Der Machtkampf im Sudan lässt das flächenmässig drittgrösste Land Afrikas mit seinen rund 46 Millionen Einwohnern und reichen Öl- und Gold-Vorkommen im Chaos versinken. Wer dort auf dem Schlachtfeld gerade die Oberhand hat, ist angesichts der unübersichtlichen Lage und widersprüchlichen Angaben beider Konfliktparteien unklar. Sowohl die sudanesischen Streitkräfte unter dem Befehl von De-Facto-Präsident Abdel Fattah al-Burhan als auch die von seinem Vize Mohammed Hamdan Daglo angeführte paramilitärische Gruppe Rapid Support Forces (RSF) verbreiten Erfolgsmeldungen, deren Wahrheitsgehalt sich kaum überprüfen lässt.

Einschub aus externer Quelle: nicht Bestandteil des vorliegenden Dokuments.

/-- O53. Time (R48 to R90, R597 to R603), clause by clause. The active evaluates once per microsecond, by the rows of R66: INIT takes a candidate and
starts the triggers, TRACK and SWITCH leave a domain that is not qualified or not allowed, TRACK leaves for a better one once its wait to restore is
over, SWITCH ends at residual 0, HOLD takes a candidate; service time runs on, its difference from the new domain is the residual, and a change of state
or domain is recorded. A wait, a residual, a watchdog and a silent 1PPS end at their times and not before. A pulse is stamped and touches the domains
bound to it; a time-of-day message is used within its window, counted outside it or in a bad form. A PTP message on a port without PTP or of no
domain's number is counted, else stamped on the 125 ps grid and used, Delay_Req being answered by a master; Announce sets the port state by the BMCA
(free). A retraining port discards what PTP sends; one-step Sync carries its stamp, two-step Sync sends a Follow_Up. A reference change selects
again. A trigger's changes due are issued with their instants; the messages' bytes follow log 308 (PRESUMED). -/
def Obligations.TimeEventsKeepServiceTime : Prop :=
  ∀ s : State,
    (s.pair.standby = true ∨ s.now / 1000 < s.time.sel.lastEval → Stays .selectionEvaluation s) ∧
    (s.pair.standby = false → s.time.sel.lastEval ≤ s.now / 1000 →
      let a := s.wtrClock.evaluate.wtrClock
      Goes .selectionEvaluation s (s.transitionRecord { a with time := { a.time with sel := { a.time.sel with
        lastEval := s.now / 1000 + 1, forced := false } } })) ∧
    (∀ t : State,
      (s.time.sel.st = t.time.sel.st → s.time.sel.followed = t.time.sel.followed → s.transitionRecord t = t) ∧
      (s.time.sel.st ≠ t.time.sel.st ∨ s.time.sel.followed ≠ t.time.sel.followed → s.transitionRecord t = t.raise 3 0x0102 3
        (be 1 s.time.sel.st.code ++ be 1 t.time.sel.st.code ++ be 1 t.time.sel.followed.val ++ be 8 (residual16 t.time.sel.residual)))) ∧
    (let k := s.time.sel
     let x := k.followed
     let y := other x
     let leave (take : Prop) (t : State) : Prop := (take → t = s.switchTo y) ∧ (¬ take → t = s.enterHold)
     let done := k.mode = 0 ∧ s.better y x = true ∧
       (k.wtrExpired = true ∨ (∃ t, k.betterSince = some t ∧ t + k.wtrSec * 1000000000 ≤ s.now) ∨ (k.betterSince = none ∧ k.wtrSec = 0))
     (k.st = .init → s.candidate = none → s.evaluate = s) ∧
     (∀ d, k.st = .init → s.candidate = some d → s.evaluate = ({ s with time := { s.time with sel := { k with
       st := .track, followed := d, svc := (s.domain d).base, validAt := (s.domain d).base, residual := 0, slewRem := 0, valid := true
       slew := false, hold := false } } }).startTime) ∧
     (k.st = .track → (s.domain x).qualified = false → leave (s.usable y = true) s.evaluate) ∧
     (k.st = .track → (s.domain x).qualified = true → allowed k.mode x = false → leave ((s.domain y).qualified = true) s.evaluate) ∧
     (k.st = .track → (s.domain x).qualified = true → allowed k.mode x = true → done → s.evaluate = s.switchTo y) ∧
     (k.st = .track → (s.domain x).qualified = true → allowed k.mode x = true → ¬ done →
       s.evaluate = { s with time := { s.time with sel := { k with slew := k.residual != 0 } } }) ∧
     (k.st = .switch → (s.domain x).qualified = false ∨ allowed k.mode x = false → leave (s.usable y = true) s.evaluate) ∧
     (k.st = .switch → (s.domain x).qualified = true → allowed k.mode x = true → k.residual = 0 →
       s.evaluate = { s with time := { s.time with sel := { k with st := .track, slew := false } } }) ∧
     (k.st = .switch → (s.domain x).qualified = true → allowed k.mode x = true → k.residual ≠ 0 →
       s.evaluate = { s with time := { s.time with sel := { k with slew := true } } }) ∧
     (k.st = .hold → s.candidate = none → s.evaluate = s) ∧
     (∀ d, k.st = .hold → s.candidate = some d → s.evaluate = s.switchTo d) ∧
     (∀ d, (s.switchTo d).time.sel.svc = k.svc ∧ (s.switchTo d).time.sel.residual = (k.svc : Int) - ((s.domain d).base : Int) ∧
       (s.switchTo d).time.sel.followed = d) ∧
     s.enterHold.time.sel.svc = k.svc ∧ s.enterHold.time.sel.st = .hold ∧ s.enterHold.time.sel.holdQual = (s.domain x).cls) ∧
    (s.time.sel.betterSince = none → Stays .waitToRestoreExpiry s) ∧
    (∀ t, s.time.sel.betterSince = some t →
      (s.now < t + s.time.sel.wtrSec * 1000000000 → Stays .waitToRestoreExpiry s) ∧
      (t + s.time.sel.wtrSec * 1000000000 ≤ s.now → Goes .waitToRestoreExpiry s { s with time := { s.time with sel := { s.time.sel with wtrExpired := true } } })) ∧
    (let k := s.time.sel
     let ends := k.residual = 0 ∧ (k.slew = true ∨ k.st = .switch) ∧ s.pair.standby = false
     (¬ ends → Stays (.residualReachesZero .agg) s) ∧
     (ends → Goes (.residualReachesZero .agg) s (s.transitionRecord { s with time := { s.time with sel := { k with
       slew := false, st := if k.st = .switch then .track else k.st } } }))) ∧
    (∀ p, (s.dtc p).time.residual = 0 → Goes (.residualReachesZero (.dtc p)) s (s.setDtc p { s.dtc p with time := { (s.dtc p).time with slewRem := 0 } })) ∧
    (∀ p, (s.dtc p).time.residual ≠ 0 → Goes (.residualReachesZero (.dtc p)) s (s.setDtc p (s.dtc p))) ∧
    (∀ d : Fin 2,
      let m := s.domain d
      let off := s.setDomain d { m with qualified := false }
      (s.pair.standby = true ∨ m.qualified = false ∨ s.now < m.lastWrite + m.watchdogMs * 1000000 → Stays (.domainWatchdogExpiry d) s) ∧
      (s.pair.standby = false → m.qualified = true → m.lastWrite + m.watchdogMs * 1000000 ≤ s.now →
        Goes (.domainWatchdogExpiry d) s (off.raise 3 0x0101 4 (be 1 d.val ++ be 1 1))) ∧
      (m.qualified = false ∨ s.now < m.lastPulse + 1500000000 ∨ (∀ i, m.binding ≠ .pps i) → Stays (.ppsSilenceTimeout d) s) ∧
      (∀ i, m.binding = .pps i → m.qualified = true → m.lastPulse + 1500000000 ≤ s.now →
        Goes (.ppsSilenceTimeout d) s (off.raise 3 0x0101 4 (be 1 d.val ++ be 1 2)))) ∧
    (∀ (i : Fin 2) (ph : Fin 8),
      let p := Tbl.get {} i.val s.time.pps
      let p1 : PpsInput := { p with
        pulses := satInc 64 p.pulses, lastAt := s.now, unused := if p.lastStamp.isSome = true then satInc 64 p.unused else p.unused
        lastStamp := some (stampOf (s.svc + ph.val * 2 ^ 45 - fld s.phys.bootCfg (16 + 2 * i.val) 2 * 2 ^ 44) s.svcFlags) }
      let touch (t : State) (d : Fin 2) : State := if (t.domain d).binding = .pps i then t.setDomain d { t.domain d with lastPulse := t.now } else t
      Goes (.ppsPulse i ph) s (touch (touch { s with time := { s.time with pps := Tbl.set {} i.val p1 s.time.pps } } 0) 1)) ∧
    (∀ (i : Fin 2) b,
      let p := Tbl.get {} i.val s.time.pps
      let put (q : PpsInput) : AggTime := { s.time with pps := Tbl.set {} i.val q s.time.pps }
      let used := b.length = 16 ∧ fld b 0 2 = 0x4F54 ∧ byteAt b 2 = 1 ∧ fld b 14 2 = checkValueOf crc16Config (b.take 14) ∧
        p.lastStamp.isSome = true ∧ p.lastAt + 10000000 ≤ s.now ∧ s.now ≤ p.lastAt + 900000000
      (¬ used → Goes (.todMessage i b) s { s with time := put { p with discarded := satInc 64 p.discarded } }) ∧
      (used → byteAt b 13 % 2 = 0 → Goes (.todMessage i b) s { s with time := put { p with lastStamp := none, unused := satInc 64 p.unused } }) ∧
      (used → byteAt b 13 % 2 = 1 → Goes (.todMessage i b) s { s with time := { s.time with
        utcOffset := BitVec.ofNat 16 (fld b 11 2)
        pps := Tbl.set {} i.val { p with lastStamp := none, lastSeconds := BitVec.ofNat 64 (fld b 3 8) } s.time.pps } })) ∧
    (∀ port : Fin 17,
      let p := Tbl.get {} port.val s.time.ptp
      let on := byteAt p.params 1 % 2 = 1
      let put (q : PtpPort) : State := { s with time := { s.time with ptp := Tbl.set {} port.val q s.time.ptp } }
      let rx := ((((frac16 s.svc : Nat) : Int) - ((((Tbl.get {} port.val s.time.asym).at s.now).toNat / 65536 * 4096 : Nat) : Int)) / 8192 * 8192)
      (∀ m, ¬ on ∨ s.ptpDomain m.domainNumber = none → Goes (.ptpMessageReceive port m) s (put { p with discards := satInc 16 p.discards })) ∧
      (∀ n d, on → s.ptpDomain n = some d →
        (∀ o, Goes (.ptpMessageReceive port ⟨n, .sync o false⟩) s (put { p with t2 := rx, t1 := o, offset := rx - o - p.pathDelay })) ∧
        (∀ o, Goes (.ptpMessageReceive port ⟨n, .sync o true⟩) s (put { p with t2 := rx })) ∧
        (∀ o, Goes (.ptpMessageReceive port ⟨n, .followUp o⟩) s (put { p with t1 := o, offset := p.t2 - o - p.pathDelay })) ∧
        (∀ o, Goes (.ptpMessageReceive port ⟨n, .delayResp o⟩) s (put { p with
          pathDelay := ((p.t2 - p.t1) + (o - p.t3)).tdiv 2, offset := p.t2 - p.t1 - ((p.t2 - p.t1) + (o - p.t3)).tdiv 2 })) ∧
        (s.active = true → byteAt p.params 2 ≠ 2 → Goes (.ptpMessageReceive port ⟨n, .delayReq⟩) s
          (s.emit (.ptp port.val .delayReq) (ptpBytes p 9 n.toNat false rx (-(rx % 65536))))) ∧
        (s.active = false ∨ byteAt p.params 2 = 2 → Stays (.ptpMessageReceive port ⟨n, .delayReq⟩) s) ∧
        (∀ k a b,
          let p1 : PtpPort := { p with state := Config.bmcaState s.free p.params, stepsRemoved := BitVec.ofNat 8 (k + 1) }
          Goes (.ptpMessageReceive port ⟨n, .announce k a b⟩) s
            { s with free := s.free + 1, time := { s.time with ptp := Tbl.set {} port.val p1 s.time.ptp } }) ∧
        Stays (.ptpMessageReceive port ⟨n, .other⟩) s)) ∧
    (∀ (port : Fin 17) k,
      let p := Tbl.get {} port.val s.time.ptp
      let q := s.netPort port.val
      let tx := ((((frac16 s.svc : Nat) : Int) + ((((Tbl.get {} port.val s.time.asym).at s.now).toNat % 65536 * 4096 : Nat) : Int)) / 8192 * 8192)
      let dom := s.ptpNumber p
      let p1 : PtpPort := { p with sent := p.sent + 1, t3 := if k = .delayReq then tx else p.t3 }
      let t : State := { s with free := s.free + 1, time := { s.time with ptp := Tbl.set {} port.val p1 s.time.ptp } }
      let may := byteAt p.params 1 % 2 = 1 ∧ (k = .delayReq ∨ (s.active = true ∧ byteAt p.params 2 ≠ 2))
      (q.st = .retraining → Goes (.ptpMessageSend port k) s (s.setNetPort port.val { q with outageDrops := satInc 64 q.outageDrops })) ∧
      (q.st ≠ .retraining → ¬ may → Stays (.ptpMessageSend port k) s) ∧
      (q.st ≠ .retraining → may → k = .sync → byteAt p.params 1 / 2 % 2 = 1 →
        Goes (.ptpMessageSend port k) s (t.emit (.ptp port.val .sync) (ptpBytes p 0 dom false tx (tx % 65536)))) ∧
      (q.st ≠ .retraining → may → k = .sync → byteAt p.params 1 / 2 % 2 = 0 → Goes (.ptpMessageSend port k) s
        ((t.emit (.ptp port.val .sync) (ptpBytes p 0 dom true 0 0)).emit (.ptp port.val .sync) (ptpBytes p 8 dom false tx (tx % 65536)))) ∧
      (q.st ≠ .retraining → may → k = .delayReq → Goes (.ptpMessageSend port k) s (t.emit (.ptp port.val .delayReq) (ptpBytes p 1 dom false 0 0))) ∧
      (q.st ≠ .retraining → may → k = .announce → Goes (.ptpMessageSend port k) s (t.emit (.ptp port.val .announce) (ptpBytes p 11 dom false 0 0)))) ∧
    (∀ (port : Fin 16) q, Goes (.esmcReceive port q) s { s with time := ({ s.time with
      freq := Tbl.set {} port.val { Tbl.get ({} : FreqCand) port.val s.time.freq with ql := q } s.time.freq }).reselect }) ∧
    (∀ (c : Byte) b, Goes (.freqReferenceChange c b) s { s with time := ({ s.time with
      freq := Tbl.set {} c.toNat { Tbl.get ({} : FreqCand) c.toNat s.time.freq with los := b } s.time.freq }).reselect }) ∧
    (∀ i : Fin 16, s.timeValid = false ∨ 8 ≤ i.val → Stays (.triggerEdge .agg i) s) ∧
    (∀ i : Fin 16, s.timeValid = true → i.val < 8 →
      let k := Tbl.get {} i.val s.time.trig
      let dly := fld s.phys.bootCfg (20 + i.val) 1
      let t := frac16 s.svc + dly * 8192
      let k1 := k.settle t
      Goes (.triggerEdge .agg i) s ((k.changes t).foldl (fun u c => u.emit (.trigger .agg i.val (c.2 != k1.prog.activeLow))
        (stampBytes (edgeStamp (c.1 - dly * 8192) s.svcFlags))) { s with time := { s.time with trig := Tbl.set {} i.val k1 s.time.trig } })) ∧
    (∀ p (i : Fin 16), (s.dtc p).time.valid = false ∨ (s.dtc p).ready = false → Stays (.triggerEdge (.dtc p) i) s) ∧
    (∀ p (i : Fin 16), (s.dtc p).time.valid = true → (s.dtc p).ready = true →
      let d := s.dtc p
      let k := Tbl.get {} i.val d.time.trig
      let dly := d.trigDly.toNat
      let t := frac16 d.instant + dly * 8192
      let k1 := k.settle t
      Goes (.triggerEdge (.dtc p) i) s ((k.changes t).foldl (fun u c => u.emit (.trigger (.dtc p) i.val (c.2 != k1.prog.activeLow))
        (stampBytes (edgeStamp (c.1 - dly * 8192) d.flags))) (s.setDtc p { d with time := { d.time with trig := Tbl.set {} i.val k1 d.time.trig } })))
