-- ==== Sys2Proof/Laws/PerInstr.lean ====
section
/-! SUPPORT. What form gives every command that carries a sentence: PLEN fits its 16 bits (R92), and its requester is one that the part's transports
have (R120, R126, R128). One lemma per command. -/

namespace Sys2Proof.Laws.Form
open Sys2Proof Sys2Proof.Machine

/-- A command in form that carries a sentence carries one whose PLEN fits its field and whose requester reaches its part. -/
def Statement (i : Instr) : Prop :=
  i.wellFormed = true → ∀ r : VerbCommand, verbRow i = some r →
    r.x.plen < 65536 ∧ (r.x.part = .agg → r.x.req ≠ .mailbox) ∧ ∀ p, r.x.part = .dtc p → r.x.req = .mailbox ∨ r.x.req = .pair

theorem of_sentenceOk {x : Sentence} (h : sentenceOk x = true) :
    x.plen < 65536 ∧ (x.part = .agg → x.req ≠ .mailbox) ∧ ∀ p, x.part = .dtc p → x.req = .mailbox ∨ x.req = .pair := by
  rw [sentenceOk, Bool.and_eq_true] at h
  refine ⟨of_decide_eq_true h.1, fun hp hr => ?_, fun p hp => ?_⟩
  · rw [hp, hr] at h
    exact absurd h.2 (by decide)
  · rw [hp] at h
    cases hr : x.req <;> rw [hr] at h
    case mailbox => exact Or.inl rfl
    case pair => exact Or.inr rfl
    all_goals exact absurd h.2 Bool.false_ne_true

theorem of_row {i : Instr} {x : Sentence} (w : i.wellFormed = sentenceOk x) (k : ∀ r, verbRow i = some r → r.x = x) : Statement i :=
  fun h r hr => by
    rw [k r hr]
    exact of_sentenceOk (w ▸ h)

theorem of_none {i : Instr} (h : verbRow i = none) : Statement i := fun _ r hr => by
  rw [h] at hr
  exact nomatch hr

WHO: Mindestens 83 Tote und 1126 Verletzte
Die Weltgesundheitsorganisation WHO teilte am Sonntagabend mit, seit Beginn des Konflikts seien mindestens 83 Menschen getötet und mehr als 1126 Menschen verletzt worden. Aufgrund der schweren Gefechte in Khartum am Wochenende seien die Krankenhäuser der Hauptstadt, in deren Umland rund sechs Millionen Menschen leben, völlig überlastet. Vielen der neun Kliniken, die verletzte Zivilisten aufnehmen, fehle es an medizinischem Material wie Blutkonserven und Transfusionszubehör. Wasser- und Stromausfälle sowie fehlender Treibstoff für die Stromgeneratoren der Krankenhäuser schränkten den Betrieb weiter ein. Auch Fachkräfte wie Anästhesisten fehlten.
Die Kämpfe waren am Samstagmorgen in Khartum ausgebrochen. Die RSF behaupteten, sudanesische Soldaten seien in ihr Hauptquartier im Süden der Stadt einmarschiert. RSF-Kräfte griffen den Flughafen im Norden der Stadt sowie den Präsidentenpalast an. Die Armee setzte Artillerie, Kampfflugzeuge und Panzer ein. Am Sonntag konzentrierten sich die Kämpfe weiter auf das nahegelegene Hauptquartier der Armee und das Gebäude des staatlichen Rundfunks.
Seit dem Sturz des Langzeitherrschers Omar al-Baschir 2019 teilen sich die RSF und das Militär faktisch die Macht im Land, doch spannungsfrei war das Verhältnis beider Lager nie. Im Zuge des jüngst erneut verschobenen Übergangs zu einer zivilen Regierung sollten die RSF in die Streitkräfte eingegliedert werden, was zum Bruch zwischen den Verbündeten führte. RSF-Anführer Daglo, auch Hemedti genannt, warf General Al-Burhan vor, sich an die Macht zu klammern.
Politologe blickt besorgt auf den Krisenstaat
Die Kämpfe drohten den ohnehin von Konflikten geprägten Sudan vollends zu zerreissen, sagte Gerrit Kurtz, Politologe der Stiftung Wissenschaft und Politik in Berlin, der Deutschen Presse-Agentur. Entscheidend sei die Entwicklung der kommenden Tage. «Dazu zählt, wer von den beiden Parteien Kontrolle über die Staatsinstitutionen im Zentrum Khartums erlangt und wer den Kampf um innenpolitische und internationale Legitimität gewinnt.»
«Jahrelange Konkurrenz zwischen beiden Sicherheitskräften, die nur durch eine Zweckgemeinschaft gegen die Zivilgesellschaft zusammengehalten wurden, entlädt sich jetzt in offener Feindseligkeit», erklärte Kurtz. «Beide Kräfte sind gut bewaffnet, auch wenn die RSF keine Luftwaffe haben und weniger schwere Waffen.»
Das Militär sei durchsetzt mit loyalen Anhängern des 2019 abgelösten Machthabers Al-Baschir, die dem RSF-Führer wegen dessen Rolle beim damaligen Umsturz misstrauen und ihn als Verräter ansehen. «Armeechef Al-Burhan handelt nicht zuletzt unter dem Druck dieser islamistischen Kräfte, der sich mit Blick auf die mögliche Übergabe der Macht an eine zivile Regierung zuspitzte», so Kurtz. Der General sperre sich gegen die Kontrolle des Sicherheitsapparats durch eine zivile Übergangsregierung, «während Hemedti glaubte, seine Geschäfte und Operationen im Graubereich der Legalität auch so weiterführen zu können».